» Problem description
Print nothing but the lines below starting at the line that holds "(40_bus_transport.md R405) -/" and ending at the line that holds "List.perm_insertionSort _ _", including both, each exactly as written.

#### Material shown ####

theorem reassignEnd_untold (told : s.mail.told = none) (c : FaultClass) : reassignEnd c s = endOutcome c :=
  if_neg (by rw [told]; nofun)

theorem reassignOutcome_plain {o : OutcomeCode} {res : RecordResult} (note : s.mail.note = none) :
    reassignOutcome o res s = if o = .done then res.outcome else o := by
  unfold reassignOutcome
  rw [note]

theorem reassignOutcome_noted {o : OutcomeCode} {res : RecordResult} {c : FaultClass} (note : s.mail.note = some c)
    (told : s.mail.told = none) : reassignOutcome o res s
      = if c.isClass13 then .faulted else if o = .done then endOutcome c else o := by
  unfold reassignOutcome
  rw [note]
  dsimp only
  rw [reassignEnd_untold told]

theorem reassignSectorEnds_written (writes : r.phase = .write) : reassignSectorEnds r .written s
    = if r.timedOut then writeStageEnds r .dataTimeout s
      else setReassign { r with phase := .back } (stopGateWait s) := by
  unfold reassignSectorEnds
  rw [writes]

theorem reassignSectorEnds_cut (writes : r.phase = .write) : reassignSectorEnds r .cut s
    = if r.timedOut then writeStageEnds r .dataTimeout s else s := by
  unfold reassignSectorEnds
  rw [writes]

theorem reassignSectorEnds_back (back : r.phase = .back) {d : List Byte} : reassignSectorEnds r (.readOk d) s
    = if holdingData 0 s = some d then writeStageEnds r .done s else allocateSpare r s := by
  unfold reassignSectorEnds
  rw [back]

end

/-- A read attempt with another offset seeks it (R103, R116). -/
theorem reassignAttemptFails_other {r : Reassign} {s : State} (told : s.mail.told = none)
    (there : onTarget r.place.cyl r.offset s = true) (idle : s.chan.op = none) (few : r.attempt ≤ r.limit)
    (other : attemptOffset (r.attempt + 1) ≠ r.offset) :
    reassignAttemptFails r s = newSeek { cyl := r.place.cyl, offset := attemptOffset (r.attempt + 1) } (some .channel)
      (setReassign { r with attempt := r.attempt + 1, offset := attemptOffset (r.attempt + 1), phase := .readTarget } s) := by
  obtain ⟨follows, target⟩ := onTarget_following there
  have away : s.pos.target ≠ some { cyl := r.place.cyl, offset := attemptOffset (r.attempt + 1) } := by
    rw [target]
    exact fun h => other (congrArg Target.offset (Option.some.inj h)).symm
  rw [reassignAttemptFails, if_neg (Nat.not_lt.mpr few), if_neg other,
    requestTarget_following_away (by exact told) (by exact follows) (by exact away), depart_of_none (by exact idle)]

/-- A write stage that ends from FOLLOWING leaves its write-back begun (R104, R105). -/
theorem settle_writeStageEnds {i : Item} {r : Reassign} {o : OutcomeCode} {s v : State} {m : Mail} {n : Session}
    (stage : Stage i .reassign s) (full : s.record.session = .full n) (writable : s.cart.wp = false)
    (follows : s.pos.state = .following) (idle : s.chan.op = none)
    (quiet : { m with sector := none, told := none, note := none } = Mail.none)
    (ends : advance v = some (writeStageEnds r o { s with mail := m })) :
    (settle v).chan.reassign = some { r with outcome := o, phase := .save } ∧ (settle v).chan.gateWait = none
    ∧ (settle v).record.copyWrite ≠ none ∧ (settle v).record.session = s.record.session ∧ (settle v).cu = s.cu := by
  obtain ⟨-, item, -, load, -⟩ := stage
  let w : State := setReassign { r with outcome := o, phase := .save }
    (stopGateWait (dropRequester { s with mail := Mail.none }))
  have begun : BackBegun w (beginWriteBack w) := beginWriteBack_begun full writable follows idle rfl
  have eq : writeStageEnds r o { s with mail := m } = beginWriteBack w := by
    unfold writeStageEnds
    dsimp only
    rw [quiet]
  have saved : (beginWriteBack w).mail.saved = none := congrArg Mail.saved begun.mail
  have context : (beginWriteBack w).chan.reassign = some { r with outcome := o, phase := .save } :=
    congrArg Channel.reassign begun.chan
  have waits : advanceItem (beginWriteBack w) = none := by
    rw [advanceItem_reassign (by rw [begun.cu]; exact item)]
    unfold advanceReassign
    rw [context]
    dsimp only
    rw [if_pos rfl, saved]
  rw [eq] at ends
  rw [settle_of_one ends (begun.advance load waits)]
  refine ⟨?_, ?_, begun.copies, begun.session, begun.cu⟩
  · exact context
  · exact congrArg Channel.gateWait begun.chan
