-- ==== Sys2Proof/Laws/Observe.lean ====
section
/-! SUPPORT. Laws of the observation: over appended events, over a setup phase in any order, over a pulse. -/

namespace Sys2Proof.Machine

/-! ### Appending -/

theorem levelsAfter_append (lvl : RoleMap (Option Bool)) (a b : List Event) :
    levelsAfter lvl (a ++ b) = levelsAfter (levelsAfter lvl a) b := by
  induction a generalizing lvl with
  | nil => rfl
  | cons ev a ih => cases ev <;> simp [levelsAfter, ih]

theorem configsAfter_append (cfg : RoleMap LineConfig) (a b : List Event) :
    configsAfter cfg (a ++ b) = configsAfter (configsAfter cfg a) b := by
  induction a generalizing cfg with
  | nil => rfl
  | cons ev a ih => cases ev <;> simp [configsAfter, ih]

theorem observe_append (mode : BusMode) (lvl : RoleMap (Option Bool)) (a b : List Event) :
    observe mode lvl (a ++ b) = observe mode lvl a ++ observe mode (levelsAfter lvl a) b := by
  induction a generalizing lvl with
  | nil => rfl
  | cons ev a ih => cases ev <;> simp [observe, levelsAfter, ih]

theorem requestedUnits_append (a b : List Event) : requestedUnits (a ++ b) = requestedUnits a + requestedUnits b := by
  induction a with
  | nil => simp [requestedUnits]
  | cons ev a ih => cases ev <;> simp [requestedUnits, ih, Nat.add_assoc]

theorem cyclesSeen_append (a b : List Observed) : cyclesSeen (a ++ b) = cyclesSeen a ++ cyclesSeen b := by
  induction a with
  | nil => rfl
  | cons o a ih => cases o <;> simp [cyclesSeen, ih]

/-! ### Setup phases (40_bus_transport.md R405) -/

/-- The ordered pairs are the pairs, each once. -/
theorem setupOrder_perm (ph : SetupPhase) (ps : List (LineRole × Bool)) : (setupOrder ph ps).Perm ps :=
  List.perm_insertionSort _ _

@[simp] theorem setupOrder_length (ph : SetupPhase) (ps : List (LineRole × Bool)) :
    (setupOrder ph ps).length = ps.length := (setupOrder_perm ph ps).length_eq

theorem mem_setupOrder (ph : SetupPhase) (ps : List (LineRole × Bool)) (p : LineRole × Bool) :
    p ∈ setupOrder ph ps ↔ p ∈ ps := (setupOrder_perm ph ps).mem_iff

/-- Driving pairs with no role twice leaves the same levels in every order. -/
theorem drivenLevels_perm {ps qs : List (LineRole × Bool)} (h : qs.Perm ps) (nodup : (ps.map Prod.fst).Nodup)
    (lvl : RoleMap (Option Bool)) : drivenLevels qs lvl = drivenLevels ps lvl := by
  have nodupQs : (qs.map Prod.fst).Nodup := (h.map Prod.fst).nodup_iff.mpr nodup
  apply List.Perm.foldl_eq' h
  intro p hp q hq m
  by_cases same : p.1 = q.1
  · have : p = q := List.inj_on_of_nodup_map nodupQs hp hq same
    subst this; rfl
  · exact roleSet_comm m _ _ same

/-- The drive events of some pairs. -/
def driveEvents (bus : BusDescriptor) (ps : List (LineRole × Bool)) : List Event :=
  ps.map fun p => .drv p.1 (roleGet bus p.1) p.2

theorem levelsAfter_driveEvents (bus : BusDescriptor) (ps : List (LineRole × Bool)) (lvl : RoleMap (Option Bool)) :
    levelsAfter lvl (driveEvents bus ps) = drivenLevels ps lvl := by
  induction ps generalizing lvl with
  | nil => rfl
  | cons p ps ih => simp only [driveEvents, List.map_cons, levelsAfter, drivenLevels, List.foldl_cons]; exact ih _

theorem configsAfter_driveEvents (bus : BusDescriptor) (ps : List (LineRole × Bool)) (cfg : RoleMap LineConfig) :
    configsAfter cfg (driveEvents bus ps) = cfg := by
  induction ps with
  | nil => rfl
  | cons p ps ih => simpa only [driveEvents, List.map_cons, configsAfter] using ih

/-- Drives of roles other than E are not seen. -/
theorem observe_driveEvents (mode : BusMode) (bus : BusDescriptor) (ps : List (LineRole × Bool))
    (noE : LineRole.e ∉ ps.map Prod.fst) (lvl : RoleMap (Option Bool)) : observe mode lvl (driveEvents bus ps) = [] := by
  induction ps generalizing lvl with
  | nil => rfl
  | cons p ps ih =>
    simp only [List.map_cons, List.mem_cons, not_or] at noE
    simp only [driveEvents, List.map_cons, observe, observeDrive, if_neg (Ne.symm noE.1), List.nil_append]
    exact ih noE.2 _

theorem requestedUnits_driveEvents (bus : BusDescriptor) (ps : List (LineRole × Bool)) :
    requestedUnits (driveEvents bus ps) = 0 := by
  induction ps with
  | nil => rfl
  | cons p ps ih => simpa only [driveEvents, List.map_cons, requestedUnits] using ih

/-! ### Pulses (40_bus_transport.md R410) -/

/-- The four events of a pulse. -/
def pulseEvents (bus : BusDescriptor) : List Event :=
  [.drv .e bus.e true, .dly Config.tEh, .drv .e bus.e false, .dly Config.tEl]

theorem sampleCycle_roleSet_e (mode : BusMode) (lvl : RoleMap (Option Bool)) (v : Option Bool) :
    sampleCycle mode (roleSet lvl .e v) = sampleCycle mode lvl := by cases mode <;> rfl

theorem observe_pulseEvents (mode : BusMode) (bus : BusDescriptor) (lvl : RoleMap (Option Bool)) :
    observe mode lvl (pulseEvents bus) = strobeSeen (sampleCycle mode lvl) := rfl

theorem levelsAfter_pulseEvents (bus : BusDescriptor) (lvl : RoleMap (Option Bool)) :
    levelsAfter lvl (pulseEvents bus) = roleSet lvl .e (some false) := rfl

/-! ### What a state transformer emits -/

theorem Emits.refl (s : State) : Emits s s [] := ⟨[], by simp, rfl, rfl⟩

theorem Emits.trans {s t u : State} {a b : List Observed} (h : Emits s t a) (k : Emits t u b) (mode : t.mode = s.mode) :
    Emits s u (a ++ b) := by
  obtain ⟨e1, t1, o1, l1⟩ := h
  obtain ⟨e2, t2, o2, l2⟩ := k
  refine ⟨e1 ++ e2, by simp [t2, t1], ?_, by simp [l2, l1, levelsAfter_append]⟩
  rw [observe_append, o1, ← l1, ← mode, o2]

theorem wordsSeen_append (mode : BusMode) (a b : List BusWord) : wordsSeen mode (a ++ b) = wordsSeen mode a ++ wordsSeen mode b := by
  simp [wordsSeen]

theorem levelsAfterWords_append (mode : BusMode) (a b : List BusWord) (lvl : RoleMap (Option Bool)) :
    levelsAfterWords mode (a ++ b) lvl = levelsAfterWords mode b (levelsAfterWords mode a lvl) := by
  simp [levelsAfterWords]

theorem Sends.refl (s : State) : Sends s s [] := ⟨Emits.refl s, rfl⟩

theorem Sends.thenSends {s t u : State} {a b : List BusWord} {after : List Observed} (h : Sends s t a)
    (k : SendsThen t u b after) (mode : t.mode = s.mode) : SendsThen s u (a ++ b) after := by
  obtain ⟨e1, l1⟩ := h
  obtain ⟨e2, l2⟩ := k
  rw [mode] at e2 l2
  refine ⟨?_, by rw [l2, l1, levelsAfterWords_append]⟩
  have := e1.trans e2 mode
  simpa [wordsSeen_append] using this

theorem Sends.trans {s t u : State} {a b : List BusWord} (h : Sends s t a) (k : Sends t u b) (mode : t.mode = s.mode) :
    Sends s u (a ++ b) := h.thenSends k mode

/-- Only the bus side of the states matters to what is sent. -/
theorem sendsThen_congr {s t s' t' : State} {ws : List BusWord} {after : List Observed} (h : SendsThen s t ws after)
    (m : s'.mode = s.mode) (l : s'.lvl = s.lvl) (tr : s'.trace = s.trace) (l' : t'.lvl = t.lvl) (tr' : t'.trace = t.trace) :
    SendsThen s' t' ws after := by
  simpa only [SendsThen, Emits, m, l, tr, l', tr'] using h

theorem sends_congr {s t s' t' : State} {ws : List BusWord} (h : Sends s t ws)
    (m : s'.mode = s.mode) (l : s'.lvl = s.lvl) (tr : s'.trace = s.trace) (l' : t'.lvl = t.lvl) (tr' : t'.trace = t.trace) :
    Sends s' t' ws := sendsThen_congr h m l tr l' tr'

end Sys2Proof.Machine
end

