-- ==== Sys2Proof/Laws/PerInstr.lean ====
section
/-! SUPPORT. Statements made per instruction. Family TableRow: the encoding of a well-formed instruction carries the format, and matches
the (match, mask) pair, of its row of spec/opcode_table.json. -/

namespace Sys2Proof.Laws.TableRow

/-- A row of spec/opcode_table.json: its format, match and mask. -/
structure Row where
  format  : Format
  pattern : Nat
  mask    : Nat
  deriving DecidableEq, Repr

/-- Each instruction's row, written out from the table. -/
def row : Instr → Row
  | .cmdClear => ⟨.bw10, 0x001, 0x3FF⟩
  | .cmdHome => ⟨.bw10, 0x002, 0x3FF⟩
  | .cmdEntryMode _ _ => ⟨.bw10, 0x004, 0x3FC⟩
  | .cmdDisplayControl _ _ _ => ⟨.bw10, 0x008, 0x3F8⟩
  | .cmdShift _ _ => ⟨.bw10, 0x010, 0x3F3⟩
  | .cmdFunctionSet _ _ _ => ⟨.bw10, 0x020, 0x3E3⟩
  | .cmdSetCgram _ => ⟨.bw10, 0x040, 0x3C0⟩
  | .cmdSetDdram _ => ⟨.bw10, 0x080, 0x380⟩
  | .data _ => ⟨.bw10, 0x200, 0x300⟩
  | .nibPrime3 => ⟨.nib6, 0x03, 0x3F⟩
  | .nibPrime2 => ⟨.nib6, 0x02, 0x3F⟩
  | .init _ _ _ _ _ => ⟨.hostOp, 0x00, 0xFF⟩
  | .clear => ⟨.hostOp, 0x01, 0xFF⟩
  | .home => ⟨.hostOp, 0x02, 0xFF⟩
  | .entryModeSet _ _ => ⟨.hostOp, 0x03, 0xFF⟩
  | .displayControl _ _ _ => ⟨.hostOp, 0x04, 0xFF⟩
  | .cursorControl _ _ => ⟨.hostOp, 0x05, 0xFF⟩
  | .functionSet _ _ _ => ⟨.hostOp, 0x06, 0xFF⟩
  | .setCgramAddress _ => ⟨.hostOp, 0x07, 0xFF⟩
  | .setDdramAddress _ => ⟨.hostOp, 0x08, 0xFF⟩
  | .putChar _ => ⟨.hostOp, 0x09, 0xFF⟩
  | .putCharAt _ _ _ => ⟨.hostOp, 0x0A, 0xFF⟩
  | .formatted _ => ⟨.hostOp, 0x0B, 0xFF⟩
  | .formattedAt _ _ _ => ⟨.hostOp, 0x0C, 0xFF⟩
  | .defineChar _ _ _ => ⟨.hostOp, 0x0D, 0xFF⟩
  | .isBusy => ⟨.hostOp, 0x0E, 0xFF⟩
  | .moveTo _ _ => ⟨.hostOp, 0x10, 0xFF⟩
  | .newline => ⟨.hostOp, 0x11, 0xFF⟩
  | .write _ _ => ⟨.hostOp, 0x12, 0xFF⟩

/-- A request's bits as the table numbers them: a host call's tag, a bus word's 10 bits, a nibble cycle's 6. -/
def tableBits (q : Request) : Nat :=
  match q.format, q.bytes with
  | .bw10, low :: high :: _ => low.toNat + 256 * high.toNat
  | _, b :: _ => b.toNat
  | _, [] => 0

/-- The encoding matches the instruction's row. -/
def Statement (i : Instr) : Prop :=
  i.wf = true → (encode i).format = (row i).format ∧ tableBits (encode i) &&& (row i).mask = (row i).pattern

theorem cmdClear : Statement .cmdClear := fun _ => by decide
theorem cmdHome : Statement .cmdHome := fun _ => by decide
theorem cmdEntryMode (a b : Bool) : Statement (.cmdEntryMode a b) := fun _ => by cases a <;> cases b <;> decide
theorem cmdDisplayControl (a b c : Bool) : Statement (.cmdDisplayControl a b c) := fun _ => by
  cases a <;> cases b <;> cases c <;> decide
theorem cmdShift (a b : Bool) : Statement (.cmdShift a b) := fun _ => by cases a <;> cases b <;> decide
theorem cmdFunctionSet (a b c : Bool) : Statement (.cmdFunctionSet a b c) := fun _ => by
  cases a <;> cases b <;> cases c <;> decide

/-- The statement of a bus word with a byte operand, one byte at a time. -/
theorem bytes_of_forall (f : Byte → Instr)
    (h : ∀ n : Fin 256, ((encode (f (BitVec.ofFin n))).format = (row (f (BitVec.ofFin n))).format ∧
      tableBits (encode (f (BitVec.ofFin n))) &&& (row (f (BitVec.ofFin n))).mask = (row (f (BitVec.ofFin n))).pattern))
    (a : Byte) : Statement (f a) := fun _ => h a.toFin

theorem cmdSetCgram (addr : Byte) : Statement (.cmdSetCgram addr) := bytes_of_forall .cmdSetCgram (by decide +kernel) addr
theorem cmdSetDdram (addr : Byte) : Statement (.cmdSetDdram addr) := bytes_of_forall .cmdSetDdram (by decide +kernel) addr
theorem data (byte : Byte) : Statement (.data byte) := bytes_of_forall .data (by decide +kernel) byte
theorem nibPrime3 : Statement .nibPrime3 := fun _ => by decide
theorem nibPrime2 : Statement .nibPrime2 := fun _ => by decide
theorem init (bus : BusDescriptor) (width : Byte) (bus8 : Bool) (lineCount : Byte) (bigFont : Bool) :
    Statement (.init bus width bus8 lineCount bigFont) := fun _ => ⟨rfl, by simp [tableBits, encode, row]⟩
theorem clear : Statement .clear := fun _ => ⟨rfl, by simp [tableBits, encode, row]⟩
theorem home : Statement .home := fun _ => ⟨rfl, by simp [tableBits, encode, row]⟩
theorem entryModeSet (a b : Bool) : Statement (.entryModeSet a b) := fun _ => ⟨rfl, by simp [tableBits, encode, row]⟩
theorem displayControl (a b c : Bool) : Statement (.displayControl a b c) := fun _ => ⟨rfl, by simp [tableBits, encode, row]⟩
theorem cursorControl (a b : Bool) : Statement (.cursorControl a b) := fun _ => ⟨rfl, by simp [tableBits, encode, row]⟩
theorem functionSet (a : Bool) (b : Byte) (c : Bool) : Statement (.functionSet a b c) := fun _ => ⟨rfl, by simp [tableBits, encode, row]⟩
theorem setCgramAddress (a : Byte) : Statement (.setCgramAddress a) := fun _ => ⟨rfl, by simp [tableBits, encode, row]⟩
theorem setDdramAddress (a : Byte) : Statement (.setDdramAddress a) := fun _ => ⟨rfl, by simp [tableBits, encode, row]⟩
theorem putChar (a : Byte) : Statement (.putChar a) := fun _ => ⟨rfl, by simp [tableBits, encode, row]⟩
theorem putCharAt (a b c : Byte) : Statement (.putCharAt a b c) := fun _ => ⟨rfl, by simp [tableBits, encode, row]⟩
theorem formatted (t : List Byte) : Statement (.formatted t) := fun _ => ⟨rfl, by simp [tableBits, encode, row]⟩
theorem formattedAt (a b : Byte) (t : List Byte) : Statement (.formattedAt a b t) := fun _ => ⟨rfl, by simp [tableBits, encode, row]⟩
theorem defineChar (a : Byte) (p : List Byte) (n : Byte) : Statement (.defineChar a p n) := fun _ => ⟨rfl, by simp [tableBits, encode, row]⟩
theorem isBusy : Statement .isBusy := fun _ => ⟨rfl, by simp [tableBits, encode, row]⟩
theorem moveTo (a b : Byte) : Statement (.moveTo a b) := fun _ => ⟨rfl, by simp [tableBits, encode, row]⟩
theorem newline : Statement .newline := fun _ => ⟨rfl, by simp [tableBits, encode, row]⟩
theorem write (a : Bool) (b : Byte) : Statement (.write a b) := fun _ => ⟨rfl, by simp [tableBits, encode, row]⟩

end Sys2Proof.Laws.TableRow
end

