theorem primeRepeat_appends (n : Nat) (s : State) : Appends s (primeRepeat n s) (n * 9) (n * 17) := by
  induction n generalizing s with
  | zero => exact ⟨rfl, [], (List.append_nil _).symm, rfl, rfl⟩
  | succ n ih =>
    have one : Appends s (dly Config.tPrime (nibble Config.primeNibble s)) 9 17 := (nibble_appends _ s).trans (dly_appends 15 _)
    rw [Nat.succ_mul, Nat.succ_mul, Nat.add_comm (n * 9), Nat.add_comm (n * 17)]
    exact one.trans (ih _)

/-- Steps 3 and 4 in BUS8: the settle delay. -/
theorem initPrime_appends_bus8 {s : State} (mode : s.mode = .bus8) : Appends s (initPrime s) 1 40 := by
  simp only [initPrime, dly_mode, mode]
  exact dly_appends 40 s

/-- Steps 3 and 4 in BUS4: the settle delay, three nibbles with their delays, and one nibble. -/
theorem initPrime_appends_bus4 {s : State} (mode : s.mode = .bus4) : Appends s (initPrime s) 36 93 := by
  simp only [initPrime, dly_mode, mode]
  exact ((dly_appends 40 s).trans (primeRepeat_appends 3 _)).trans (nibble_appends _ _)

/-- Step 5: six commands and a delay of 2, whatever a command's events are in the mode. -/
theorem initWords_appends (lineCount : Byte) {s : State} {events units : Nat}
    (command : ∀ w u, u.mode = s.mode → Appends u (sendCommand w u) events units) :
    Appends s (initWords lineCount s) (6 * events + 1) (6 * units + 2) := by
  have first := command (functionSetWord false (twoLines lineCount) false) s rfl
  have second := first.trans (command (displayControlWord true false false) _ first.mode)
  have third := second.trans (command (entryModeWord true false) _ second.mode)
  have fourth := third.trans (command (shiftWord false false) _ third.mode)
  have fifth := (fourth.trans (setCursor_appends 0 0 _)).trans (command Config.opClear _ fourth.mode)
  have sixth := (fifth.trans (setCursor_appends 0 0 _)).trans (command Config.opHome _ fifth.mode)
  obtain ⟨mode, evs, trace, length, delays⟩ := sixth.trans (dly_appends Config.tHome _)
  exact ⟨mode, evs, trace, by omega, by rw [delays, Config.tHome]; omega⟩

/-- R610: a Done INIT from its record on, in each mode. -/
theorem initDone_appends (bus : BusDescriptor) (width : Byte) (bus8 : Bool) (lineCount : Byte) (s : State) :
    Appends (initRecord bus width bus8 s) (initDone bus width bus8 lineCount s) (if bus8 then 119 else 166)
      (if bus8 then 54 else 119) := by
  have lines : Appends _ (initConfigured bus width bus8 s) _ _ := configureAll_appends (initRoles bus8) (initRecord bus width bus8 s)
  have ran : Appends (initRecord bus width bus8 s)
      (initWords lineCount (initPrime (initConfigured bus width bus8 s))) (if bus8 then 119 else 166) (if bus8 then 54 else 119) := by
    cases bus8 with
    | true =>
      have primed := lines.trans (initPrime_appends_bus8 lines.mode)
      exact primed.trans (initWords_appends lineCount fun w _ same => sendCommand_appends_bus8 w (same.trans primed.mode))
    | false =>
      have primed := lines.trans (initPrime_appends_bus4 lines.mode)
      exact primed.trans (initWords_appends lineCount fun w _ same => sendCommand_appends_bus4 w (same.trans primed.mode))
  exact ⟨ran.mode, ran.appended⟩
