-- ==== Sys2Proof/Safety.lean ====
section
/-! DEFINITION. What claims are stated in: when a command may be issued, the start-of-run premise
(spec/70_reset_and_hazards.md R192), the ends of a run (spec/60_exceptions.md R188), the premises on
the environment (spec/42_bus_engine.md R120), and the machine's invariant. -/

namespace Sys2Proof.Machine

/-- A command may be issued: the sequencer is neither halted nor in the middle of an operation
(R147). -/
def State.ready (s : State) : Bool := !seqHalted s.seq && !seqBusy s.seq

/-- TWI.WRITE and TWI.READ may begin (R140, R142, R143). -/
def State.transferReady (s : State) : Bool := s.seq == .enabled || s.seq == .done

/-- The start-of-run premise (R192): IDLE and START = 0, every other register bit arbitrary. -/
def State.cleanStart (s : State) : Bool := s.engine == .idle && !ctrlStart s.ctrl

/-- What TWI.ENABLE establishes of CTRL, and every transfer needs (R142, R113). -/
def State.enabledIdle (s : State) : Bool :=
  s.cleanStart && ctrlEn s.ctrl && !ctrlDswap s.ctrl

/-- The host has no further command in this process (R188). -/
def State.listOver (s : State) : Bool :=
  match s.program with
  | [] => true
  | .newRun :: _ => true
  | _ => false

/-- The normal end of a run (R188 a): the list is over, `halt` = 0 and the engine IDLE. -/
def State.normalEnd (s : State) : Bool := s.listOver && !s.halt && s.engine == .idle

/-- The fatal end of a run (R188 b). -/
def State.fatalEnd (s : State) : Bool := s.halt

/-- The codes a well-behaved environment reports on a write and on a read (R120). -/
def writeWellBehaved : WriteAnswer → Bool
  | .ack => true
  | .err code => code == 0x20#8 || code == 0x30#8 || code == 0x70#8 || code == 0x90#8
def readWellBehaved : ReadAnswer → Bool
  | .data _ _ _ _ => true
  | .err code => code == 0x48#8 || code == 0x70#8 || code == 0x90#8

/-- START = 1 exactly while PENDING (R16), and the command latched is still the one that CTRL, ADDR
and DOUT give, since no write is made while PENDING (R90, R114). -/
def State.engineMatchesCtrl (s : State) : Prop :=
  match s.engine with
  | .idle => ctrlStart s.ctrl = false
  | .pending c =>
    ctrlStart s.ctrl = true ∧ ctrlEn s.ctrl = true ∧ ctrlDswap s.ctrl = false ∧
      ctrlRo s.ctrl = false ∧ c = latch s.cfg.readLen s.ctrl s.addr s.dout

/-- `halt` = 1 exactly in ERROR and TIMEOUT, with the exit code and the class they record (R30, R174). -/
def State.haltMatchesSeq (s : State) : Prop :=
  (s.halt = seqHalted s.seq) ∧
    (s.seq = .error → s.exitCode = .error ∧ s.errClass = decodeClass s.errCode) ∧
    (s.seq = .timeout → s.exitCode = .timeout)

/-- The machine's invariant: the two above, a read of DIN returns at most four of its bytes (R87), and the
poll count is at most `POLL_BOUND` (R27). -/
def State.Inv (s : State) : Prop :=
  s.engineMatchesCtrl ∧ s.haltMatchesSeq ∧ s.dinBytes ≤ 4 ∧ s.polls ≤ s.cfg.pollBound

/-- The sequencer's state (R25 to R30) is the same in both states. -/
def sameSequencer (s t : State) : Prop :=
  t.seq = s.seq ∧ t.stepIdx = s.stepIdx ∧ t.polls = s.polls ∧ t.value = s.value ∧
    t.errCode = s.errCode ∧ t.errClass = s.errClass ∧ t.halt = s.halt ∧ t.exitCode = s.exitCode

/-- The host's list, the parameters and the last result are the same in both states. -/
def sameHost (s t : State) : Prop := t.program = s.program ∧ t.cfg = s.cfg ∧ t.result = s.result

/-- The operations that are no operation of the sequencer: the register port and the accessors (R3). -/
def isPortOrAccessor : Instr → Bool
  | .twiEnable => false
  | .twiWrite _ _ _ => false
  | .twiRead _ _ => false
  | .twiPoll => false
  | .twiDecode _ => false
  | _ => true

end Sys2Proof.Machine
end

####

» Solution
/-! ### Setup phases (40_bus_transport.md R405) -/

/-- The ordered pairs are the pairs, each once. -/
theorem setupOrder_perm (ph : SetupPhase) (ps : List (LineRole × Bool)) : (setupOrder ph ps).Perm ps :=
  List.perm_insertionSort _ _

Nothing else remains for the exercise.